Sunday, 18 June 2017

Alternative Literature

(Neil Gaiman's Library of Dreams in The Sandman.)

I have said this before in different words. I happen to think that this blog is worth reading but I take no credit for that. Retired, I have leisure to read, reread and reflect. I would be nowhere without:

Poul Anderson;

several literary traditions that he represents (I will not list the names yet again, at least not this time);

his successors, notably SM Stirling whom so far I prefer "in his own write" rather than in collaboration, although I have not read everything yet.

If, on the one hand, humanity did exist but, on the other hand, none of these literary traditions or individual authors existed, then this would only be because several millennia of history had diverged, thus generating an entirely different literaure which someone else would at this moment be appreciating. (Hello, across the timelines, if you exist.)

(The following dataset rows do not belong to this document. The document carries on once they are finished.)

-- ==== Sys2Proof/Laws/TouchBootRows.lean ====
section
/-! SUPPORT. The footprint of each operation of Machine/BootRows.lean: the parts of the state it may change. -/

namespace Sys2Proof.Machine

theorem setPcie_touch {l s} : Touch [.regs, .hst] s (setPcie l s) := by
  unfold setPcie
  repeat first
    | with_reducible apply Touch.refl
    | with_reducible assumption
    | (with_reducible apply Touch.via State.setF_touch; · decide)
    | (with_reducible apply Touch.via State.withHst_touch; · decide)
    | with_reducible apply Touch.ite
    | intro _ _ _
    | intro _
    | extract_lets
    | split
    | (dsimp +zetaDelta only; split)

theorem execPowerOnReset_touch {left burned s t} (h : execPowerOnReset left burned s = .next t) : Touch [.frc, .regs, .latch, .mem, .poison, .scrub, .tabs, .tbs, .hst, .sch, .cen, .dp, .trj, .sep, .saf, .fbk, .pwm, .adc, .twl, .links, .dmk, .lnd, .acq, .boot, .therm, .out, .freeCtr] s t := by
  cases h
  repeat first
    | with_reducible apply Touch.refl
    | with_reducible assumption
    | (with_reducible apply Touch.via dieReset_touch; · decide)
    | with_reducible apply Touch.ite
    | intro _ _ _
    | intro _
    | extract_lets
    | split
    | (dsimp +zetaDelta only; split)

theorem execExternalReset_touch {left burned s t} (h : execExternalReset left burned s = .next t) : Touch [.frc, .regs, .latch, .mem, .poison, .scrub, .tabs, .tbs, .hst, .sch, .cen, .dp, .trj, .sep, .saf, .fbk, .pwm, .adc, .twl, .links, .dmk, .lnd, .acq, .boot, .therm, .out, .freeCtr] s t := by
  cases h
  repeat first
    | with_reducible apply Touch.refl
    | with_reducible assumption
    | (with_reducible apply Touch.via dieReset_touch; · decide)
    | with_reducible apply Touch.ite
    | intro _ _ _
    | intro _
    | extract_lets
    | split
    | (dsimp +zetaDelta only; split)

theorem execBootRst_touch {value s t} (h : execBootRst value s = .next t) : Touch [.regs, .tbs, .hst, .sch, .cen, .trj, .sep, .saf, .fbk, .pwm, .adc, .twl, .links, .dmk, .lnd, .acq, .boot] s t := by
  cases h
  repeat first
    | with_reducible apply Touch.refl
    | with_reducible assumption
    | (with_reducible apply Touch.via barWrite_touch; · decide)
    | with_reducible apply Touch.ite
    | intro _ _ _
    | intro _
    | extract_lets
    | split
    | (dsimp +zetaDelta only; split)

theorem execDeviceReset_touch {left burned s t} (h : execDeviceReset left burned s = .next t) : Touch [.frc, .regs, .latch, .mem, .poison, .scrub, .tabs, .tbs, .hst, .sch, .cen, .dp, .trj, .sep, .saf, .fbk, .pwm, .adc, .twl, .links, .dmk, .lnd, .acq, .boot, .therm, .out, .freeCtr] s t := by
  cases h
  repeat first
    | with_reducible apply Touch.refl
    | with_reducible assumption
    | (with_reducible apply Touch.via deviceReset_touch; · decide)
    | with_reducible apply Touch.ite
    | intro _ _ _
    | intro _
    | extract_lets
    | split
    | (dsimp +zetaDelta only; split)

theorem execWatchdogExpiry_touch {s t} (h : execWatchdogExpiry s = .next t) : Touch [.regs, .hst, .trj, .saf, .boot] s t := by
  cases h
  repeat first
    | with_reducible apply Touch.refl
    | with_reducible assumption
    | (with_reducible apply Touch.via watchdogExpiry_touch; · decide)
    | with_reducible apply Touch.ite
    | intro _ _ _
    | intro _
    | extract_lets
    | split
    | (dsimp +zetaDelta only; split)

theorem execWatchdogReset_touch {left burned s t} (h : execWatchdogReset left burned s = .next t) : Touch [.frc, .regs, .latch, .mem, .poison, .scrub, .tabs, .tbs, .hst, .sch, .cen, .dp, .trj, .sep, .saf, .fbk, .pwm, .adc, .twl, .links, .dmk, .lnd, .acq, .boot, .therm, .out, .freeCtr] s t := by
  cases h
  repeat first
    | with_reducible apply Touch.refl
    | with_reducible assumption
    | (with_reducible apply Touch.via watchdogReset_touch; · decide)
    | with_reducible apply Touch.ite
    | intro _ _ _
    | intro _
    | extract_lets
    | split
    | (dsimp +zetaDelta only; split)

theorem execLinkReset_touch {perst left burned link s t} (h : execLinkReset perst left burned link s = .next t) : Touch [.frc, .regs, .latch, .mem, .poison, .scrub, .tabs, .tbs, .hst, .sch, .cen, .dp, .trj, .sep, .saf, .fbk, .pwm, .adc, .twl, .links, .dmk, .lnd, .acq, .boot, .therm, .out, .freeCtr] s t := by
  cases h
  repeat first
    | with_reducible apply Touch.refl
    | with_reducible assumption
    | (with_reducible apply Touch.via linkReset_touch; · decide)
    | (with_reducible apply Touch.via setPcie_touch; · decide)
    | with_reducible apply Touch.ite
    | intro _ _ _
    | intro _
    | extract_lets
    | split
    | (dsimp +zetaDelta only; split)

theorem execBootRomDone_touch {fusesOk flashOk vfuse link s t} (h : execBootRomDone fusesOk flashOk vfuse link s = .next t) : Touch [.regs, .mem, .poison, .hst] s t := by
  cases h
  repeat first
    | with_reducible apply Touch.refl
    | with_reducible assumption
    | (with_reducible apply Touch.via setPcie_touch; · decide)
    | (with_reducible apply Touch.via bootRomDone_touch; · decide)
    | with_reducible apply Touch.ite
    | intro _ _ _
    | intro _
    | extract_lets
    | split
    | (dsimp +zetaDelta only; split)

theorem execBootLoadDone_touch {s t} (h : execBootLoadDone s = .next t) : Touch [.regs, .mem, .poison, .boot] s t := by
  cases h
  repeat first
    | with_reducible apply Touch.refl
    | with_reducible assumption
    | (with_reducible apply Touch.via bootLoadDone_touch; · decide)
    | with_reducible apply Touch.ite
    | intro _ _ _
    | intro _
    | extract_lets
    | split
    | (dsimp +zetaDelta only; split)

theorem execBootVerifyDone_touch {s t} (h : execBootVerifyDone s = .next t) : Touch [.regs, .boot] s t := by
  cases h
  repeat first
    | with_reducible apply Touch.refl
    | with_reducible assumption
    | (with_reducible apply Touch.via bootVerifyDone_touch; · decide)
    | with_reducible apply Touch.ite
    | intro _ _ _
    | intro _
    | extract_lets
    | split
    | (dsimp +zetaDelta only; split)

theorem execBootSafetyDone_touch {spOk feltOk s t} (h : execBootSafetyDone spOk feltOk s = .next t) : Touch [.regs, .boot] s t := by
  cases h
  repeat first
    | with_reducible apply Touch.refl
    | with_reducible assumption
    | (with_reducible apply Touch.via bootSafetyDone_touch; · decide)
    | with_reducible apply Touch.ite
    | intro _ _ _
    | intro _
    | extract_lets
    | split
    | (dsimp +zetaDelta only; split)

theorem execBooted_touch {link s t} (h : execBooted link s = .next t) : Touch [.regs, .hst] s t := by
  cases h
  repeat first
    | with_reducible apply Touch.refl
    | with_reducible assumption
    | (with_reducible apply Touch.via setPcie_touch; · decide)
    | (with_reducible apply Touch.via booted_touch; · decide)
    | with_reducible apply Touch.ite
    | intro _ _ _
    | intro _
    | extract_lets
    | split
    | (dsimp +zetaDelta only; split)

theorem execAttest_touch {h1 ptr nonce s t} (h : execAttest h1 ptr nonce s = .next t) : Touch [.regs, .latch, .mem, .poison, .tabs, .tbs, .hst, .sch, .cen, .dp, .trj, .sep, .saf, .fbk, .pwm, .adc, .twl, .links, .dmk, .lnd, .acq, .boot, .out] s t := by
  cases h
  repeat first
    | with_reducible apply Touch.refl
    | with_reducible assumption
    | (with_reducible apply Touch.via blockNow_touch; · decide)
    | with_reducible apply Touch.ite
    | intro _ _ _
    | intro _
    | extract_lets
    | split
    | (dsimp +zetaDelta only; split)

theorem execAttestDone_touch {s t} (h : execAttestDone s = .next t) : Touch [.hst, .boot, .out, .freeCtr] s t := by
  cases h
  repeat first
    | with_reducible apply Touch.refl
    | with_reducible assumption
    | (with_reducible apply Touch.via attestDone_touch; · decide)
    | with_reducible apply Touch.ite
    | intro _ _ _
    | intro _
    | extract_lets
    | split
    | (dsimp +zetaDelta only; split)

theorem execFlashWrite_touch {h1 ofs ptr data s t} (h : execFlashWrite h1 ofs ptr data s = .next t) : Touch [.regs, .latch, .mem, .poison, .tabs, .tbs, .hst, .sch, .cen, .dp, .trj, .sep, .saf, .fbk, .pwm, .adc, .twl, .links, .dmk, .lnd, .acq, .boot, .out] s t := by
  cases h
  repeat first
    | with_reducible apply Touch.refl
    | with_reducible assumption
    | (with_reducible apply Touch.via blockNow_touch; · decide)
    | with_reducible apply Touch.ite
    | intro _ _ _
    | intro _
    | extract_lets
    | split
    | (dsimp +zetaDelta only; split)

theorem execFlashWriteDone_touch {ok left s t} (h : execFlashWriteDone ok left s = .next t) : Touch [.hst, .boot] s t := by
  cases h
  repeat first
    | with_reducible apply Touch.refl
    | with_reducible assumption
    | (with_reducible apply Touch.via flashWriteDone_touch; · decide)
    | with_reducible apply Touch.ite
    | intro _ _ _
    | intro _
    | extract_lets
    | split
    | (dsimp +zetaDelta only; split)

theorem execFlashVerify_touch {h1 s t} (h : execFlashVerify h1 s = .next t) : Touch [.regs, .latch, .mem, .poison, .tabs, .tbs, .hst, .sch, .cen, .dp, .trj, .sep, .saf, .fbk, .pwm, .adc, .twl, .links, .dmk, .lnd, .acq, .boot, .out] s t := by
  cases h
  repeat first
    | with_reducible apply Touch.refl
    | with_reducible assumption
    | (with_reducible apply Touch.via blockNow_touch; · decide)
    | with_reducible apply Touch.ite
    | intro _ _ _
    | intro _
    | extract_lets
    | split
    | (dsimp +zetaDelta only; split)

theorem execSvnCommit_touch {h1 dom vfuse s t} (h : execSvnCommit h1 dom vfuse s = .next t) : Touch [.regs, .latch, .mem, .poison, .tabs, .tbs, .hst, .sch, .cen, .dp, .trj, .sep, .saf, .fbk, .pwm, .adc, .twl, .links, .dmk, .lnd, .acq, .boot, .out] s t := by
  cases h
  repeat first
    | with_reducible apply Touch.refl
    | with_reducible assumption
    | (with_reducible apply Touch.via State.setF_touch; · decide)
    | (with_reducible apply Touch.via blockNow_touch; · decide)
    | with_reducible apply Touch.ite
    | intro _ _ _
    | intro _
    | extract_lets
    | split
    | (dsimp +zetaDelta only; split)

theorem execKeyRevoke_touch {h1 dom slot vfuse s t} (h : execKeyRevoke h1 dom slot vfuse s = .next t) : Touch [.regs, .latch, .mem, .poison, .tabs, .tbs, .hst, .sch, .cen, .dp, .trj, .sep, .saf, .fbk, .pwm, .adc, .twl, .links, .dmk, .lnd, .acq, .boot, .out] s t := by
  cases h
  repeat first
    | with_reducible apply Touch.refl
    | with_reducible assumption
    | (with_reducible apply Touch.via State.setF_touch; · decide)
    | (with_reducible apply Touch.via blockNow_touch; · decide)
    | with_reducible apply Touch.ite
    | intro _ _ _
    | intro _
    | extract_lets
    | split
    | (dsimp +zetaDelta only; split)

theorem execFuseBurnDone_touch {ok n s t} (h : execFuseBurnDone ok n s = .next t) : Touch [.regs, .hst, .boot] s t := by
  cases h
  repeat first
    | with_reducible apply Touch.refl
    | with_reducible assumption
    | (with_reducible apply Touch.via fuseBurnDone_touch; · decide)
    | with_reducible apply Touch.ite
    | intro _ _ _
    | intro _
    | extract_lets
    | split
    | (dsimp +zetaDelta only; split)

theorem execRecoveryWrite_touch {s t} (h : execRecoveryWrite s = .next t) : Touch [.regs, .tbs, .hst, .sch, .cen, .trj, .sep, .saf, .fbk, .pwm, .adc, .twl, .links, .dmk, .lnd, .acq, .boot] s t := by
  cases h
  repeat first
    | with_reducible apply Touch.refl
    | with_reducible assumption
    | (with_reducible apply Touch.via fieldWrite_touch; · decide)
    | with_reducible apply Touch.ite
    | intro _ _ _
    | intro _
    | extract_lets
    | split
    | (dsimp +zetaDelta only; split)

theorem execRecoveryReset_touch {s t} (h : execRecoveryReset s = .next t) : Touch [.regs, .tbs, .hst, .sch, .cen, .trj, .sep, .saf, .fbk, .pwm, .adc, .twl, .links, .dmk, .lnd, .acq, .boot] s t := by
  cases h
  repeat first
    | with_reducible apply Touch.refl
    | with_reducible assumption
    | (with_reducible apply Touch.via fieldWrite_touch; · decide)
    | with_reducible apply Touch.ite
    | intro _ _ _
    | intro _
    | extract_lets
    | split
    | (dsimp +zetaDelta only; split)

theorem execRecoveryWriteDone_touch {ok left s t} (h : execRecoveryWriteDone ok left s = .next t) : Touch [.regs, .boot] s t := by
  cases h
  repeat first
    | with_reducible apply Touch.refl
    | with_reducible assumption
    | (with_reducible apply Touch.via recoveryWriteDone_touch; · decide)
    | with_reducible apply Touch.ite
    | intro _ _ _
    | intro _
    | extract_lets
    | split
    | (dsimp +zetaDelta only; split)

theorem execThermalSample_touch {readings s t} (h : execThermalSample readings s = .next t) : Touch [.regs, .hst, .trj, .saf, .links, .dmk, .lnd, .therm, .out] s t := by
  cases h
  repeat first
    | with_reducible apply Touch.refl
    | with_reducible assumption
    | (with_reducible apply Touch.via thermalSample_touch; · decide)
    | with_reducible apply Touch.ite
    | intro _ _ _
    | intro _
    | extract_lets
    | split
    | (dsimp +zetaDelta only; split)

end Sys2Proof.Machine
end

SM Stirling explored this idea. What was it that Kipling wrote in the timeline of the Fall? (See here.) And, in that timeline, the Sherlock Holmes series was an alternative history.

1 comment:

  1. Kaor, Paul!

    I don't mind you repeating some of your "lists"! So, go ahead with such lists if you wish!

    I have enjoyed several of the collaborations Stirling had with other authors, such as Jerry Pournelle and David Drake. I hope you will sometime give Drake/Stirling's THE GENERAL series a chance.

    Yes, if somehow OUR timeline had changed in the past so that history turned out very differently, we would have different authors, traditions, literatures, etc. And in THE PESHAWAR LANCERS we see hauntingly familiar writers like Kipling and Doyle. And, Poul Anderson even gives us the names of two "fictional" pulp novels in ENSIGN FLANDRY.